Volume 93, Issue 2, October 1982, Pages 324-343
Developmental Biology

Full paper
Pathways and mechanisms of avian trunk neural crest cell migration and localization

https://doi.org/10.1016/0012-1606(82)90121-XGet rights and content

Abstract

Crest cells individualized at the dorsal border of the neural tube, while they became surrounded by a fibronectin-rich matrix. Crest cells initiated their migration between the basement membranes of the neural tube and the ectoderm. In the vagal region, crest cells migrated in a fibronectin-rich environment between the ectoderm and the dermomyotome, very rapidly reaching the apex of the pharynx. In the trunk region, crest cells opposite the bulk of the somite accumulated at the junction between the somite, the neural tube, and the ectoderm; they resumed their migration at the onset of the dissociation of the somite into dermomyotome and sclerotome. Migration occurred more ventrally along the neural tube; nevertheless, the formation of the rapidly expanding sclerotome prevented crest cells from reaching the paranotochordal region. Thereafter, crest cells accumulated between the neural tube, the dermomyotome, and the sclerotome, where ultimately they formed the dorsal root ganglia.
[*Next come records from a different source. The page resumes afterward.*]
-- ==== Sys2Proof/Machine/Drive.lean ====
section
/-!
DEFINITION. What the chapters of Phase Control, of rails and of phase health share: time in steps of 78.125 ps, the
state of a rail of any kind, the lists, roles and interleave of a multiphase rail, the state of a PWM pad (R93), and
taking a rail off at once (R123).
-/

namespace Sys2Proof.Machine

/-! ## Time within a frame -/

/-- Steps of 78.125 ps in an FCLK cycle (R66). -/
def stepsPerCycle : Nat := 32

/-- Steps in a frame of 400 FCLK cycles. -/
def stepsPerFrame : Nat := 12800

/-- The instant `at_` steps after the tick that began this frame. -/
def instant (s : State) (at_ : Nat) : Nat := s.now * stepsPerFrame + at_

/-! ## Who drives -/

/-- Does the device hold the role token? Roles: 0 OUT, 1 SOLO, 2 STANDBY, 3 ACTIVE. -/
def holder (s : State) : Bool := decide (s.oN Obj.teamRole = 1 ∨ s.oN Obj.teamRole = 3)

/-- Does the device drive team nets at all: the token held, REIN_IN not asserted (R56, R93)? -/
def drivesTeam (s : State) : Bool := holder s && !s.pinB .reinIn && decide (s.varN .driveFrom ≤ s.now)

/-- What EXTEST puts on a pad of a kind, where it controls the pads: its boundary cell's level, but for the kill cell of REIN_IN (R585,
R596). -/
def extestCell (s : State) (kind j : Nat) : Option Nat :=
  if s.oB Obj.testBscan then some (if s.pinB .reinIn then 0 else Config.boundaryCell s.now kind j % 3) else none

/-- A two-level pad of a kind as it is driven, none at high impedance: by EXTEST where that controls the pads, else as its function has it
(R585, R596). -/
def padLevel (s : State) (kind j : Nat) (f : Option Bool) : Option Bool :=
  match extestCell s kind j with
  | some 0 => none
  | some l => some (decide (l = 2))
  | none => f

/-- What boundary-scan capture reads at a pad: the level the device drives, and on one at high impedance the board's (R596). -/
def scanCapture (board : Bool) (pad : Option Bool) : Bool := pad.getD board

/-- REIN_OUT, a push-pull output: at high impedance while VDDIO is absent (R275, R595). -/
def reinOutPad (s : State) : Option Bool := if s.mgtOn then padLevel s 5 0 (some (s.bit Obj.teamLink 5)) else none

/-- Are the team nets of MAIN driven: MAIN not isolated besides (R16, R17, R93)? -/
def driving (s : State) : Bool := drivesTeam s && s.mainOn

/-- Does the device take sequencer decisions: it holds the token and no swap runs (R285)? -/
def deciding (s : State) : Bool := holder s && !s.varB .swapOn

/-! ## Rails of any kind: MR 0 to 11, AB 12 to 19, SC 20 to 51 -/

/-- Codes of a rail's state (R142). -/
abbrev RS.off : Nat := 0
abbrev RS.wait : Nat := 1
abbrev RS.test : Nat := 2
abbrev RS.softStart : Nat := 3
abbrev RS.regulating : Nat := 4
abbrev RS.derated : Nat := 5
abbrev RS.softStop : Nat := 6
abbrev RS.failed : Nat := 7
abbrev RS.hiccup : Nat := 8

/-- Codes of phase[n].state. -/
abbrev PS.unassigned : Nat := 0
abbrev PS.off : Nat := 1
abbrev PS.test : Nat := 2
abbrev PS.switching : Nat := 3
abbrev PS.shed : Nat := 4
abbrev PS.spare : Nat := 5
abbrev PS.failed : Nat := 6

/-- The state of a rail. -/
def railState (s : State) (r : Nat) : Nat :=
  if r < 12 then s.oN (Obj.railState r) else if r < 20 then s.oN (Obj.abState (r - 12)) else s.varN .scState (r - 20)

/-- Set the state of a rail; the frame of its entry is kept for the twin (R266). -/
def setRailState (r v : Nat) (s : State) : State :=
  let s := if railState s r = v then s else s.setVar .railSince s.now r
  if r < 12 then s.setO (Obj.railState r) v
  else if r < 20 then s.setO (Obj.abState (r - 12)) v
  else s.setVar .scState v (r - 20)

/-- Rails of the part: on the LX4824 the multiphase rails end at MR5 (R1). -/
def railExists (s : State) (r : Nat) : Bool := decide (r < 52) && !(s.oN Obj.idPart = 2 && decide (6 ≤ r ∧ r ≤ 11))

/-- Phases of the part. -/
def phaseExists (s : State) (n : Nat) : Bool := decide (n < if s.oN Obj.idPart = 2 then 24 else 48)

/-- The fault source of a rail. -/
def railSrc (r : Nat) : Nat := 48 + r

/-- States in which the windows are judged and the fast path is armed (R137, R140). -/
def judged (st : Nat) : Bool := decide (RS.softStart ≤ st ∧ st ≤ RS.softStop)

/-- A rail whose output is being made. -/
def railOn (s : State) (r : Nat) : Bool := judged (railState s r)

/-- The stage of a state's voltage in mV: a VCODE is 0.25 mV. -/
def mvOf (v : Int) : Int := divNearest v 4

/-- Tenths of an ampere. -/
def dA (mA : Int) : Int := divNearest mA 100

/-! ## Lists, spares and roles of a multiphase rail -/

/-- The phase list of a rail, in interleave order, up to the first 0xFF. -/
def listOf (s : State) (m : Nat) : List Nat :=
  ((List.range 48).map fun i => s.oN (Obj.railPlist m i)).takeWhile fun n => decide (n < 48)

/-- Is a phase declared a spare of the rail (R159)? -/
def declaredSpare (s : State) (m n : Nat) : Bool :=
  if n < 32 then s.bit (Obj.poolSetLo m) n else s.bit (Obj.poolSetHi m) (n - 32)

/-- Nns: phases of the list that are not declared spares (R116). -/
def nns (s : State) (m : Nat) : Nat := ((listOf s m).filter fun n => !declaredSpare s m n).length

/-- Is a phase marked failed? -/
def phaseFailed (s : State) (n : Nat) : Bool := s.bit (Obj.wearStatus n) 0

/-- Give each member of `l` its phase: itself, or the next free spare where it has failed (R160). Answers the phase
plus one for each list position, 0 where the position switches nothing. -/
def assignPositions (failed spare : Nat → Bool) (l free : List Nat) : List Nat :=
  match l with
  | [] => []
  | n :: t =>
    if spare n then 0 :: assignPositions failed spare t free
    else if failed n then
      match free with
      | [] => 0 :: assignPositions failed spare t []
      | x :: free' => (x + 1) :: assignPositions failed spare t free'
    else (n + 1) :: assignPositions failed spare t free

/-- The positions of a rail as R160 assigns them afresh. -/
def freshPositions (s : State) (m : Nat) : List Nat :=
  let l := listOf s m
  assignPositions (phaseFailed s) (declaredSpare s m) l
    (l.filter fun n => declaredSpare s m n && !phaseFailed s n)

/-- The members of a rail in list order: healthy phases that switch or are shed. -/
def membersOf (s : State) (m : Nat) : List Nat :=
  (List.range 48).filterMap fun i => if 0 < s.varN .posPhase m i ∧ s.varN .posPhase m i ≤ 48 then some (s.varN .posPhase m i - 1) else none

/-- The list position a member occupies. -/
def positionOf (s : State) (m n : Nat) : Option Nat := (List.range 48).find? fun i => s.varN .posPhase m i = n + 1

/-- Spares neither failed nor in use, in list order. -/
def freeSpares (s : State) (m : Nat) : List Nat :=
  (listOf s m).filter fun n => declaredSpare s m n && !phaseFailed s n && (positionOf s m n).isNone

/-- Nh: the members of a running rail; for a rail that is off, failed or in its hiccup wait, those that R160 would assign (R127). -/
def nhOf (s : State) (m : Nat) : Nat :=
  if railState s m = RS.off ∨ railState s m = RS.failed ∨ railState s m = RS.hiccup then
    ((freshPositions s m).filter (· ≠ 0)).length
  else (membersOf s m).length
In contrast, cells opposite the intersomitic space did not encounter these obstacles and utilized a narrow pathway formed between the basement membranes of the two adjacent somites. This pathway allowed crest cells to reach the most ventral regions of the embryo very rapidly; they accumulated along the aorta to form the aortic plexuses, the adrenal medulla, and the sympathetic ganglia. The basic features of the migration pathways are (1) a strict delimitation by the fibronectin-rich basement membranes of the surrounding tissues, (2) a formation of space concomitant with the migration of crest cells, (3) a transient existence: continued migration is correlated with the presence of fibronectin, whereas cessation is correlated with its focal disappearance. The crest cells are characterized by their inability to traverse basement membranes and penetrate within tissues. We propose that the combination of active proliferation, unique motility properties, and the presence of narrow pathways are the major mechanisms ensuring correct directionality. Morphologically defined transient routes of migration along with developmentally regulated changes in the extracellular matrix and in the adhesive properties of crest cells are most probably involved in their stabilization in defined territories and their aggregation into ganglia.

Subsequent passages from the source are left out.